Which of the lines below hold "haon"? Please return each one.

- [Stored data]
□ □ □ □

/-- The footprint of every register and of every part but device time, whose bit is 0. -/
def besideTime : Nat := allRegBits + (2 ^ 64 - 2)

theorem besideTime_within : Within besideTime besideTime := rfl

/-- A change of the rails' levels keeps device time. -/
theorem ok_railsUp {s u : State} (h : Ok besideTime s u) (x : Nat) :
    Ok besideTime s { u with power := { u.power with railsUp := x } } := by
  have hT := besideTime_within
  exact ok_with h ..

/-- Device time starts at 0 (R624). -/
theorem powerOn_time (s : State) : s.powerOn.time = 0 := by
  have hT := besideTime_within
  have hrails : Ok besideTime s.volatileLost _ := ok_railsUp (ok_refl _ _) (Nat.lor s.power.railsUp 1)
  exact time_of_ok (ok_fixedUpAll (ok_loadBoard (ok_set (f := F.PWR_RAIL_STAT_ORDER_ERR) rfl hrails)))

/-- A rail other than VDD_AON rises without a power-on reset. -/
theorem ok_railRise_beside {n : Nat} (hn : n ≠ 0) : Ok besideTime s (s.railRise n) := by
  have hT := besideTime_within
  unfold State.railRise
  rw [if_neg hn]
  have hup := ok_railsUp (ok_refl _ s) (s.power.railsUp + 2 ^ n)
  refine ok_ite (ok_refl _ s) (ok_ite hup (ok_ite (ok_fixedUpAll hup) (ok_fixedUpAll ?_)))
  exact ok_ite (ok_wlog _ _ _ _ (ok_set rfl hup)) (ok_set rfl hup)

/-- A rail other than VDD_AON falls without the loss of PD_AON's state. -/
theorem ok_railFall_beside {n : Nat} (hn : n ≠ 0) : Ok besideTime s (s.railFall n) := by
  have hT := besideTime_within
  unfold State.railFall
  rw [if_neg hn]
  have hdrop (u : State) (d : Nat) (h : Ok besideTime s u) :
      Ok besideTime s (if (domainRails d).contains n && u.domSt d != pdOff then u.dropDomain d else u) :=
    ok_ite (ok_dropDomain d h) h
  have hfed := ok_foldl (l := upTo 97) hdrop (ok_railsUp (ok_refl _ s) (s.power.railsUp - 2 ^ n))
  exact ok_ite (ok_refl _ s)
    (ok_dropOrphans (ok_dropOrphans (ok_ite (ok_foldl (fun _ ch h => ok_dramGone ch h) hfed) hfed)))

/-- Beside the tick and the commands of VDD_AON's rail, no footprint holds device time. -/
theorem time_not_touched (c : Instr) (htick : c ≠ .deviceTimeTick) (hpor : c ≠ .powerOnReset) (hup : ∀ n, c ≠ .railUp n)
    (hdown : ∀ n, c ≠ .railDown n) : Part.time ∉ (touches c).1 := by
  cases c with
  | deviceTimeTick => exact absurd rfl htick
  | powerOnReset => exact absurd rfl hpor
  | railUp n => exact absurd rfl (hup n)
  | railDown n => exact absurd rfl (hdown n)
  | _ => dsimp only [touches]; decide

/-- No command but the tick moves device time while PD_AON stays powered. -/
theorem exec_time {c : Instr} (he : exec c s = .next t) (htick : c ≠ .deviceTimeTick) (haon : losesAon c = false) :
    t.time = s.time := by
  by_cases hup : ∃ n, c = .railUp n
  · obtain ⟨n, rfl⟩ := hup
    obtain rfl : s.railRise n = t := Host.Outcome.next.inj he
    exact time_of_ok (ok_railRise_beside (by rintro rfl; exact absurd haon (by decide)))
  by_cases hdown : ∃ n, c = .railDown n
  · obtain ⟨n, rfl⟩ := hdown
    obtain rfl : s.railFall n = t := Host.Outcome.next.inj he
    exact time_of_ok (ok_railFall_beside (by rintro rfl; exact absurd haon (by decide)))
  push Not at hup hdown
  obtain ⟨u, hu, hok⟩ := exec_ok c s
  obtain rfl : u = t := Host.Outcome.next.inj (hu.symm.trans he)
  obtain ⟨-, hpart, -⟩ := frame_of hok
  exact hpart .time (time_not_touched c htick (by rintro rfl; exact absurd haon (by decide)) hup hdown)

/-- A tick adds one cycle of the source of device time (R482). -/
theorem deviceTimeTick_time (hp : s.powered 0 = true) (he : exec .deviceTimeTick s = .next t) :
    t.time = (s.time + (if s.get F.CLK_OSC_STAT_DT_SRC 0 = 0 then 40 else 5)) % 2 ^ 64 := by
  have h : execDeviceTimeTick s = .next t := he
  rw [execDeviceTimeTick, if_pos hp] at h
  rw [← Host.Outcome.next.inj h]

/-- Settles O54: only the tick's footprint and those of VDD_AON's rail hold device time (`exec_time`); the tick's footprint
leaves the parts named, and a power-on reset starts from a state with time 0. -/
theorem deviceTimeOnlyTicks : Obligations.DeviceTimeOnlyTicks := by
  unfold Obligations.DeviceTimeOnlyTicks
  refine ⟨fun c s t he htick haon => exec_time he htick haon, fun s hp => ?_, fun s => ⟨s.powerOn, rfl, powerOn_time s⟩⟩
  obtain ⟨t, he, hok⟩ := exec_ok .deviceTimeTick s
  obtain ⟨-, hpart, -⟩ := frame_of hok
  exact ⟨t, he, deviceTimeTick_time hp he, hpart .memt (by decide), hpart .ddr (by decide), hpart .slots (by decide),
    hpart .planes (by decide), hpart .power (by decide), hpart .nvs (by decide)⟩

end Sys2Proof.Machine
end

section
/-!
SUPPORT. Writes under the access codes of R8, writes that do not reach, and reads that latch.
-/

namespace Sys2Proof.Machine

variable {s : State} {src : Src} {r : Reg} {i : Nat} {v : Word}

/-- RW bits take the value written. -/
theorem maskedWrite_rw (r : Reg) (old v : Word) :
    maskedWrite r old v &&& (rwMask r &&& ~~~(w1cMask r)) = v &&& (rwMask r &&& ~~~(w1cMask r)) := by
  ext j hj
  simp only [maskedWrite, BitVec.getElem_and, BitVec.getElem_or, BitVec.getElem_not]
  cases (rwMask r)[j] <;> cases (w1cMask r)[j] <;> simp

/-- RW1C bits written 1 clear. -/
theorem maskedWrite_w1c (r : Reg) (old v : Word) : maskedWrite r old v &&& (w1cMask r &&& v) = 0 := by
  ext j hj
  simp only [maskedWrite, BitVec.getElem_and, BitVec.getElem_or, BitVec.getElem_not]
  cases (w1cMask r)[j] <;> cases v[j] <;> simp

/-- Bits of the other access codes stay. -/
theorem maskedWrite_rest (r : Reg) (old v : Word) :
    maskedWrite r old v &&& ~~~(rwMask r ||| w1cMask r) = old &&& ~~~(rwMask r ||| w1cMask r) := by
  ext j hj
  simp only [maskedWrite, BitVec.getElem_and, BitVec.getElem_or, BitVec.getElem_not]
  cases (rwMask r)[j] <;> cases (w1cMask r)[j] <;> simp

/-- A register whose write does no more than the access codes say. -/
def PlainWritten (r : Reg) : Prop :=
  ∀ (s : State) (src : Src) (i : Nat) (v : Word), s.writeReg src r i v = s.setReg r i (maskedWrite r (s.reg r i) v)

/-- A write that its source may make, of the selected copy of the register, is carried out. -/
theorem registerWrite_reaches (hm : s.mayWrite src r i = true) (hw : s.windowInst src r i = true) :
    exec (.registerWrite src r i v) s = .next (s.writeReg src r i v) :=
  congrArg Host.Outcome.next (if_pos (.inl ⟨hm, hw⟩))

/-- Any other write changes nothing, unless the HLU counts it (R565). -/
theorem registerWrite_ignored (h : s.mayWrite src r i = false ∨ s.windowInst src r i = false)
    (hb : src ≠ .other ∨ r ≠ .HLU_BOARD) : exec (.registerWrite src r i v) s = .next s := by
  refine congrArg Host.Outcome.next (if_neg ?_)
  rintro (⟨hm, hw⟩ | ⟨hsrc, hr, -⟩)
  · rcases h with h | h
    · exact absurd hm (by simp [h])
    · exact absurd hw (by simp [h])
  · exact hb.elim (· hsrc) (· hr)

/-- A plane's active time stands beside every register but its bench's BENCH_PLANE_STAT. -/
theorem planeTime_setReg (s : State) (hr : Reg.BENCH_PLANE_STAT ≠ r) (i : Nat) (v : Word) (k : Nat) :
    (s.setReg r i v).planeTime k = s.planeTime k := by
  have hget (f : Fld) (hf : f.reg = .BENCH_PLANE_STAT) (b : Nat) : (s.setReg r i v).get f b = s.get f b := by
    unfold State.get
    rw [reg_setReg_ne _ _ (.inl (hf ▸ hr))]
  unfold State.planeTime State.online State.flag State.sinceEdge
  rw [hget F.BENCH_PLANE_STAT_ONLINE rfl, hget F.BENCH_PLANE_STAT_ACTIVE rfl, State.setReg_planes, State.setReg_time]

/-- Latching the upper half leaves the counter. -/
theorem wideCount_setReg_hi {x : Nat} {r2 : Reg} (h : s.wideCount r i = some (x, r2)) (j : Nat) (v : Word) :
    (s.setReg r2 j v).wideCount r i = some (x, r2) := by
  rw [← h]
  unfold State.wideCount at h ⊢
  split at h
  · obtain ⟨-, rfl⟩ := Prod.mk.inj (Option.some.inj h)
    exact congrArg (fun n => some (n, Reg.BENCH_PLANE_TIME_HI)) (planeTime_setReg s (by decide) j v i)
  all_goals rfl

/-- A read of a LO register stores the counter's upper half in its HI register (R283). -/
theorem readingLo_latches {x : Nat} {r2 : Reg} (hm : s.mayRead src r i = true) (h : s.wideCount r i = some (x, r2)) :
    exec (.readingLoLatchesHi src r i) s = .next (s.setReg r2 i (BitVec.ofNat 32 (x / 2 ^ 32))) := by
  refine congrArg Host.Outcome.next ((if_pos hm).trans ?_)
  rw [State.latchHi, h]

/-- A read that its source may not make, or of a register without an upper half, changes nothing. -/
theorem readingLo_ignored (h : s.mayRead src r i = false ∨ s.wideCount r i = none) :
    exec (.readingLoLatchesHi src r i) s = .next s := by
  refine congrArg Host.Outcome.next ?_
  split
  next hm =>
    rcases h with h | h
    · exact absurd hm (by simp [h])
    · rw [State.latchHi, h]
  next => rfl

/-- A LO register reads as the lower half of its counter. -/
theorem readReg_of_wideCount {x : Nat} {r2 : Reg} (h : s.wideCount r i = some (x, r2)) :
    s.readReg r i = BitVec.ofNat 32 x := by rw [State.readReg, h]

/-- Settles O44: each register of the list is written under the access codes alone (`PlainWritten`); the masks of a write say what
each kind of bit becomes; a latched HI register does not enter the counter. -/
theorem registerAccess : Obligations.RegisterAccess := by
  unfold Obligations.RegisterAccess
  refine ⟨fun s src r i v hm hw hr => ?_, fun s src r i v h hb => ⟨s, registerWrite_ignored h hb, rfl⟩,
    fun s src r r2 i x hm hx => ?_, fun s src r i h => ⟨s, readingLo_ignored h, rfl⟩⟩
  · have hplain : PlainWritten r := by
      intro s src i v
      fin_cases hr <;> rfl
    have hreg := reg_setReg_same s r i (maskedWrite r (s.reg r i) v)
    refine ⟨_, (registerWrite_reaches hm hw).trans (congrArg _ (hplain s src i v)), rfl, hreg, ?_⟩
    rw [hreg]
    exact ⟨maskedWrite_rw r _ v, maskedWrite_w1c r _ v, maskedWrite_rest r _ v⟩
  · refine ⟨_, readingLo_latches hm hx, rfl, ?_, readReg_of_wideCount (wideCount_setReg_hi hx i _)⟩
    rw [reg_setReg_same, BitVec.toNat_ofNat]

end Sys2Proof.Machine
end

section
/-! SUPPORT. What the registers read right after reset. -/

namespace Sys2Proof.Machine

/-- Right after reset every register reads what its table says. -/
theorem reg_reset (r : Reg) (i : Nat) : State.reset.reg r i = regReset r i := regDefault_regKey r i

theorem get_reset (f : Fld) (i : Nat) : State.reset.get f i = bitsOf (regReset f.reg i).toNat f.lo f.w := by
  rw [State.get, reg_reset]

/-- A field over a whole word reads the word. -/
theorem bitsOf_word (n : Nat) : bitsOf (BitVec.ofNat 32 n).toNat 0 32 = n % 2 ^ 32 := by simp [bitsOf]

/-- Settles O60: an empty register file reads as the tables' reset values; every field without a reset value starts empty (a
choice of the model, log entry 5). -/
theorem registersAfterReset : Obligations.RegistersAfterReset := by
  unfold Obligations.RegistersAfterReset
  refine ⟨reg_reset, fun i => ⟨rfl, rfl, rfl, ?_⟩, fun q => ⟨?_, ?_⟩, rfl, rfl, rfl⟩
  · rw [State.ddrSt, get_reset, show regReset F.DDR_CH_STAT_STATE.reg i = resetWord .DDR_CH_STAT from rfl]
    decide
  · exact (get_reset F.HLU_BOARD_VALUE q).trans (bitsOf_word _)
  · exact (get_reset F.HLU_FW_VALUE q).trans (bitsOf_word _)

end Sys2Proof.Machine
end

section
/-! SUPPORT. The end of a bore test, and a round of tests that a spare swap interrupts (R371, R374). -/

namespace Sys2Proof.Machine

/-- A group reads what was stored for it. -/
theorem group_setGroup_same (s : State) (g : Nat) (x : Group) : (s.setGroup g x).group g = x := by
  simp only [State.group, State.setGroup, mapGet_mapSet_same]

/-- BORE_TEST_END reaches a group that carries traffic. -/
theorem exec_boreTestEnd_of_groupRuns {s : State} {g : Nat} (m : Bool) (h : s.groupRuns g = true) :
    exec (.boreTestEnd g m) s = .next (s.boreTestEnd g m) := congrArg Host.Outcome.next (if_pos h)

/-- A group that a swap or a fold has paused drops the test under way, whatever its outcome, and the rest of its round. -/
theorem boreTestEnd_of_paused {s : State} {g : Nat} {bore : Nat × Bool} (m : Bool) (ht : (s.group g).test = some bore)
    (hp : (s.group g).paused = true) : s.boreTestEnd g m = s.setGroup g { s.group g with test := none } := by
  simp only [State.boreTestEnd, ht, hp, Bool.true_or, if_true]

/-- F–L periphery group 0 of column 0: PERIPH is bit 27 of an identifier (R22). -/
def peripheryGroup : Nat := 2 ^ 27

/-- Data bore 0 of an acquired group with four idle spares has failed once and is under its second test. -/
def boreRetested : State :=
  State.reset.setGroup peripheryGroup { acqDone := true, acqStep := 8, test := some (0, true) }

□ □ □ □

- [Output below]
theorem exec_time {c : Instr} (he : exec c s = .next t) (htick : c ≠ .deviceTimeTick) (haon : losesAon c = false) :
    exact time_of_ok (ok_railRise_beside (by rintro rfl; exact absurd haon (by decide)))
    exact time_of_ok (ok_railFall_beside (by rintro rfl; exact absurd haon (by decide)))
  exact hpart .time (time_not_touched c htick (by rintro rfl; exact absurd haon (by decide)) hup hdown)
  refine ⟨fun c s t he htick haon => exec_time he htick haon, fun s hp => ?_, fun s => ⟨s.powerOn, rfl, powerOn_time s⟩⟩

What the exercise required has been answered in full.